_Work request_
Please find every line in the records below that contains the word "here", and copy it.

_Record set_
-- ==== Sys2Proof/Laws/Mesh.lean ====
section
/-! SUPPORT. What each operation of Machine/Mesh.lean can change: one frame each. -/

set_option Elab.async false
namespace Sys2Proof.Machine

theorem State.arrive_frame (f) (s : State) : Frame [.engines, .trans] s (State.arrive f s) := by
  unfold State.arrive
  try dsimp only
  repeat' first
    | with_reducible assumption
    | with_reducible apply Frame.refl
    | with_reducible refine Frame.ite (fun _ => ?_) (fun _ => ?_)
    | with_reducible apply Frame.foldl
    | with_reducible apply Frame.foldl_fst
    | with_reducible apply Frame.after (State.modEngine_frame _ _ _)
    | decide
    | intro _ _ _
    | fail_if_no_progress (refine Frame.upd ?_)
    | split

theorem State.noteFlight_frame (f) (s : State) : Frame [.trans] s (State.noteFlight f s) := by
  unfold State.noteFlight
  try dsimp only
  repeat' first
    | with_reducible assumption
    | with_reducible apply Frame.refl
    | with_reducible refine Frame.ite (fun _ => ?_) (fun _ => ?_)
    | with_reducible apply Frame.foldl
    | with_reducible apply Frame.foldl_fst
    | decide
    | intro _ _ _
    | fail_if_no_progress (refine Frame.upd ?_)
    | split

theorem State.endFlight_frame (f) (s : State) : Frame [.trans] s (State.endFlight f s) := by
  unfold State.endFlight
  try dsimp only
  repeat' first
    | with_reducible assumption
    | with_reducible apply Frame.refl
    | with_reducible refine Frame.ite (fun _ => ?_) (fun _ => ?_)
    | with_reducible apply Frame.foldl
    | with_reducible apply Frame.foldl_fst
    | decide
    | intro _ _ _
    | fail_if_no_progress (refine Frame.upd ?_)
    | split

theorem State.dropTables_frame (s : State) : Frame [.trans] s (State.dropTables s) := by
  unfold State.dropTables
  try dsimp only
  repeat' first
    | with_reducible assumption
    | with_reducible apply Frame.refl
    | with_reducible refine Frame.ite (fun _ => ?_) (fun _ => ?_)
    | with_reducible apply Frame.foldl
    | with_reducible apply Frame.foldl_fst
    | decide
    | intro _ _ _
    | fail_if_no_progress (refine Frame.upd ?_)
    | split

theorem State.sendHome_frame (l) (s : State) : Frame [.trans] s (State.sendHome l s) := by
  unfold State.sendHome
  try dsimp only
  repeat' first
    | with_reducible assumption
    | with_reducible apply Frame.refl
    | with_reducible refine Frame.ite (fun _ => ?_) (fun _ => ?_)
    | with_reducible apply Frame.foldl
    | with_reducible apply Frame.foldl_fst
    | decide
    | intro _ _ _
    | fail_if_no_progress (refine Frame.upd ?_)
    | split

theorem State.tryHop_frame {f} {here} {s : State} {t : State} (h : State.tryHop f here s = some t) : Frame [.tiles, .hubBundles, .engines, .trans] s t := by
  unfold State.tryHop at h
  try dsimp only at h
  repeat' (first | (cases h; done) | split at h | (obtain ⟨_, _, rfl⟩ := Option.map_eq_some_iff.mp h))
  all_goals (try cases h)
  all_goals repeat' first
    | with_reducible assumption
    | with_reducible apply Frame.refl
    | with_reducible refine Frame.ite (fun _ => ?_) (fun _ => ?_)
    | with_reducible apply Frame.foldl
    | with_reducible apply Frame.foldl_fst
    | with_reducible apply Frame.after (State.noteFlight_frame _ _)
    | with_reducible apply Frame.after (State.modBundle_frame _ _ _)
    | with_reducible apply Frame.after (State.arrive_frame _ _)
    | decide
    | intro _ _ _
    | fail_if_no_progress (refine Frame.upd ?_)
    | split

theorem State.hop_frame (f) (here) (s : State) : Frame [.tiles, .hubBundles, .engines, .trans] s (State.hop f here s) := by
  unfold State.hop
  try dsimp only
  repeat' first
    | with_reducible assumption
    | with_reducible apply Frame.refl
    | with_reducible refine Frame.ite (fun _ => ?_) (fun _ => ?_)
    | with_reducible apply Frame.foldl
    | with_reducible apply Frame.foldl_fst
    | with_reducible apply Frame.after (State.noteFlight_frame _ _)
    | with_reducible apply Frame.after (State.tryHop_frame (by assumption))
    | decide
    | intro _ _ _
    | fail_if_no_progress (refine Frame.upd ?_)
    | split

theorem State.enter_frame (src) (dst) (vc) (m) (s : State) : Frame [.tiles, .hubBundles, .engines, .trans] s (State.enter src dst vc m s) := by
  unfold State.enter
  try dsimp only
  repeat' first
    | with_reducible assumption
    | with_reducible apply Frame.refl
    | with_reducible refine Frame.ite (fun _ => ?_) (fun _ => ?_)
    | with_reducible apply Frame.foldl
    | with_reducible apply Frame.foldl_fst
    | with_reducible apply Frame.after (State.hop_frame _ _ _)
    | decide
    | intro _ _ _
    | fail_if_no_progress (refine Frame.upd ?_)
    | split

end Sys2Proof.Machine
end

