theorem State.resumeSlot_frame (e) (side) (slot) (notify) (s : State) : Frame [.engines] s (State.resumeSlot e side slot notify s) := by
  unfold State.resumeSlot
  try dsimp only
  repeat' first
    | with_reducible assumption
    | with_reducible apply Frame.refl
    | with_reducible refine Frame.ite (fun _ => ?_) (fun _ => ?_)
    | with_reducible apply Frame.foldl
    | with_reducible apply Frame.foldl_fst
    | with_reducible apply Frame.after (State.modOeRing_frame _ _ _ _)
    | with_reducible apply Frame.after (State.sendWord_frame _ _ _)
    | with_reducible apply Frame.after (State.modDir_frame _ _ _ _)
    | decide
    | intro _ _ _
    | fail_if_no_progress (refine Frame.upd ?_)
    | split

theorem State.lockRing_frame (e) (r) (heater) (s : State) : Frame [.ret, .flashA, .flashB, .log, .engines] s (State.lockRing e r heater s) := by
  unfold State.lockRing
  try dsimp only
  repeat' first
    | with_reducible assumption
    | with_reducible apply Frame.refl
    | with_reducible refine Frame.ite (fun _ => ?_) (fun _ => ?_)
    | with_reducible apply Frame.foldl
    | with_reducible apply Frame.foldl_fst
    | with_reducible apply Frame.after (State.resumeSlot_frame _ _ _ _ _)
    | with_reducible apply Frame.after (State.modOeRing_frame _ _ _ _)
    | with_reducible apply Frame.after (State.putMirror_frame _ _)
    | decide
    | intro _ _ _
    | fail_if_no_progress (refine Frame.upd ?_)
    | split

theorem State.switchChange_frame (e) (side) (c) (s : State) : Frame [.pins, .ret, .cause, .flashA, .flashB, .log, .flt, .svc, .engines, .host, .cmds] s (State.switchChange e side c s) := by
  unfold State.switchChange
  try dsimp only
  repeat' first
    | with_reducible assumption
    | with_reducible apply Frame.refl
    | with_reducible refine Frame.ite (fun _ => ?_) (fun _ => ?_)
    | with_reducible apply Frame.foldl
    | with_reducible apply Frame.foldl_fst
    | with_reducible apply Frame.after (State.modEngine_frame _ _ _)
    | with_reducible apply Frame.after (State.raiseOnce_frame _ _ _ _)
    | with_reducible apply Frame.after (State.modDir_frame _ _ _ _)
    | with_reducible apply Frame.after (State.raise_quiet (by first | with_reducible exact calm_src (by decide) (by decide) | with_reducible exact calm_bundle _ (by decide) | with_reducible exact calm_access (by assumption) | with_reducible exact calm_unmapped (by assumption) | with_reducible exact calm_scu _ | with_reducible exact calm_unmappedSource _))
    | decide
    | intro _ _ _
    | fail_if_no_progress (refine Frame.upd ?_)
    | split

theorem State.retrain_frame (e) (side) (s : State) : Frame [.engines] s (State.retrain e side s) := by
  unfold State.retrain
  try dsimp only
  repeat' first
    | with_reducible assumption
    | with_reducible apply Frame.refl
    | with_reducible refine Frame.ite (fun _ => ?_) (fun _ => ?_)
    | with_reducible apply Frame.foldl
    | with_reducible apply Frame.foldl_fst
    | with_reducible apply Frame.after (State.startChange_frame _ _ _ _)
    | decide
    | intro _ _ _
    | fail_if_no_progress (refine Frame.upd ?_)
    | split

theorem State.pauseSlot_frame (e) (side) (slot) (notify) (s : State) : Frame [.engines] s (State.pauseSlot e side slot notify s) := by
  unfold State.pauseSlot
  try dsimp only
  repeat' first
    | with_reducible assumption
    | with_reducible apply Frame.refl
    | with_reducible refine Frame.ite (fun _ => ?_) (fun _ => ?_)
    | with_reducible apply Frame.foldl
    | with_reducible apply Frame.foldl_fst
    | with_reducible apply Frame.after (State.modEngine_frame _ _ _)
    | with_reducible apply Frame.after (State.modOeRing_frame _ _ _ _)
    | with_reducible apply Frame.after (State.sendWord_frame _ _ _)
    | with_reducible apply Frame.after (State.retrain_frame _ _ _)
    | with_reducible apply Frame.after (State.modDir_frame _ _ _ _)
    | decide
    | intro _ _ _
    | fail_if_no_progress (refine Frame.upd ?_)
    | split

theorem State.endChange_frame (e) (side) (s : State) : Frame [.engines] s (State.endChange e side s) := by
  unfold State.endChange
  try dsimp only
  repeat' first
    | with_reducible assumption
    | with_reducible apply Frame.refl
    | with_reducible refine Frame.ite (fun _ => ?_) (fun _ => ?_)
    | with_reducible apply Frame.foldl
    | with_reducible apply Frame.foldl_fst
    | with_reducible apply Frame.after (State.startDeferred_frame _ _ _)
    | with_reducible apply Frame.after (State.modEngine_frame _ _ _)
    | with_reducible apply Frame.after (State.sendWord_frame _ _ _)
    | with_reducible apply Frame.after (State.retrain_frame _ _ _)
    | with_reducible apply Frame.after (State.modDir_frame _ _ _ _)
    | decide
    | intro _ _ _
    | fail_if_no_progress (refine Frame.upd ?_)
    | split

theorem State.lockLost_frame (e) (r) (s : State) : Frame [.ret, .cause, .flashA, .flashB, .log, .flt, .engines, .host, .cmds] s (State.lockLost e r s) := by
  unfold State.lockLost
  try dsimp only
  repeat' first
    | with_reducible assumption
    | with_reducible apply Frame.refl
    | with_reducible refine Frame.ite (fun _ => ?_) (fun _ => ?_)
    | with_reducible apply Frame.foldl
    | with_reducible apply Frame.foldl_fst
    | with_reducible apply Frame.after (State.modOeRing_frame _ _ _ _)
    | with_reducible apply Frame.after (State.pauseSlot_frame _ _ _ _ _)
    | with_reducible apply Frame.after (State.raiseWave_quiet (by decide) (by decide))
    | decide
    | intro _ _ _
    | fail_if_no_progress (refine Frame.upd ?_)
    | split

_Exercise response_
theorem State.tryHop_frame {f} {here} {s : State} {t : State} (h : State.tryHop f here s = some t) : Frame [.tiles, .hubBundles, .engines, .trans] s t := by
theorem State.hop_frame (f) (here) (s : State) : Frame [.tiles, .hubBundles, .engines, .trans] s (State.hop f here s) := by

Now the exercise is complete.